_WHAT IS EXPECTED:_
Reproduce each line below with no alterations.

_INPUT RECORDS:_
━━━

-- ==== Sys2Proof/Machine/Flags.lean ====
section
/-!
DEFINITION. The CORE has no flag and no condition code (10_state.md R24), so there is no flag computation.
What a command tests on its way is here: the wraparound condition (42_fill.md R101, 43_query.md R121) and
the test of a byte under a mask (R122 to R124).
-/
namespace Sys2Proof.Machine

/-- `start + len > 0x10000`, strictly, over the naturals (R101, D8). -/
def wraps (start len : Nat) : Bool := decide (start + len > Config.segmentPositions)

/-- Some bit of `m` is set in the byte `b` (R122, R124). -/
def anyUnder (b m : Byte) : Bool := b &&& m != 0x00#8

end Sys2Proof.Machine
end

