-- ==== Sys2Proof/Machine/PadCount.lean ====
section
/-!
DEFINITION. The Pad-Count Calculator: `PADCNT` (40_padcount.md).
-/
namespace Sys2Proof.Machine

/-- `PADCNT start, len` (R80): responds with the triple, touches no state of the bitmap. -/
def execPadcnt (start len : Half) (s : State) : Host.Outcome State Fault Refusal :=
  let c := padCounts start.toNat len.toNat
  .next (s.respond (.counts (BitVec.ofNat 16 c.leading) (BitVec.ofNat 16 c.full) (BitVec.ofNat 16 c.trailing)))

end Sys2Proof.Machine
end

━━━

_RESPONSE TO THIS EXERCISE:_
-- ==== Sys2Proof/Machine/Flags.lean ====
section
/-!
DEFINITION. The CORE has no flag and no condition code (10_state.md R24), so there is no flag computation.
What a command tests on its way is here: the wraparound condition (42_fill.md R101, 43_query.md R121) and
the test of a byte under a mask (R122 to R124).
-/
namespace Sys2Proof.Machine

/-- `start + len > 0x10000`, strictly, over the naturals (R101, D8). -/
def wraps (start len : Nat) : Bool := decide (start + len > Config.segmentPositions)

/-- Some bit of `m` is set in the byte `b` (R122, R124). -/
def anyUnder (b m : Byte) : Bool := b &&& m != 0x00#8

end Sys2Proof.Machine
end

-- ==== Sys2Proof/Machine/PadCount.lean ====
section
/-!
DEFINITION. The Pad-Count Calculator: `PADCNT` (40_padcount.md).
-/
namespace Sys2Proof.Machine

/-- `PADCNT start, len` (R80): responds with the triple, touches no state of the bitmap. -/
def execPadcnt (start len : Half) (s : State) : Host.Outcome State Fault Refusal :=
  let c := padCounts start.toNat len.toNat
  .next (s.respond (.counts (BitVec.ofNat 16 c.leading) (BitVec.ofNat 16 c.full) (BitVec.ofNat 16 c.trailing)))

end Sys2Proof.Machine
end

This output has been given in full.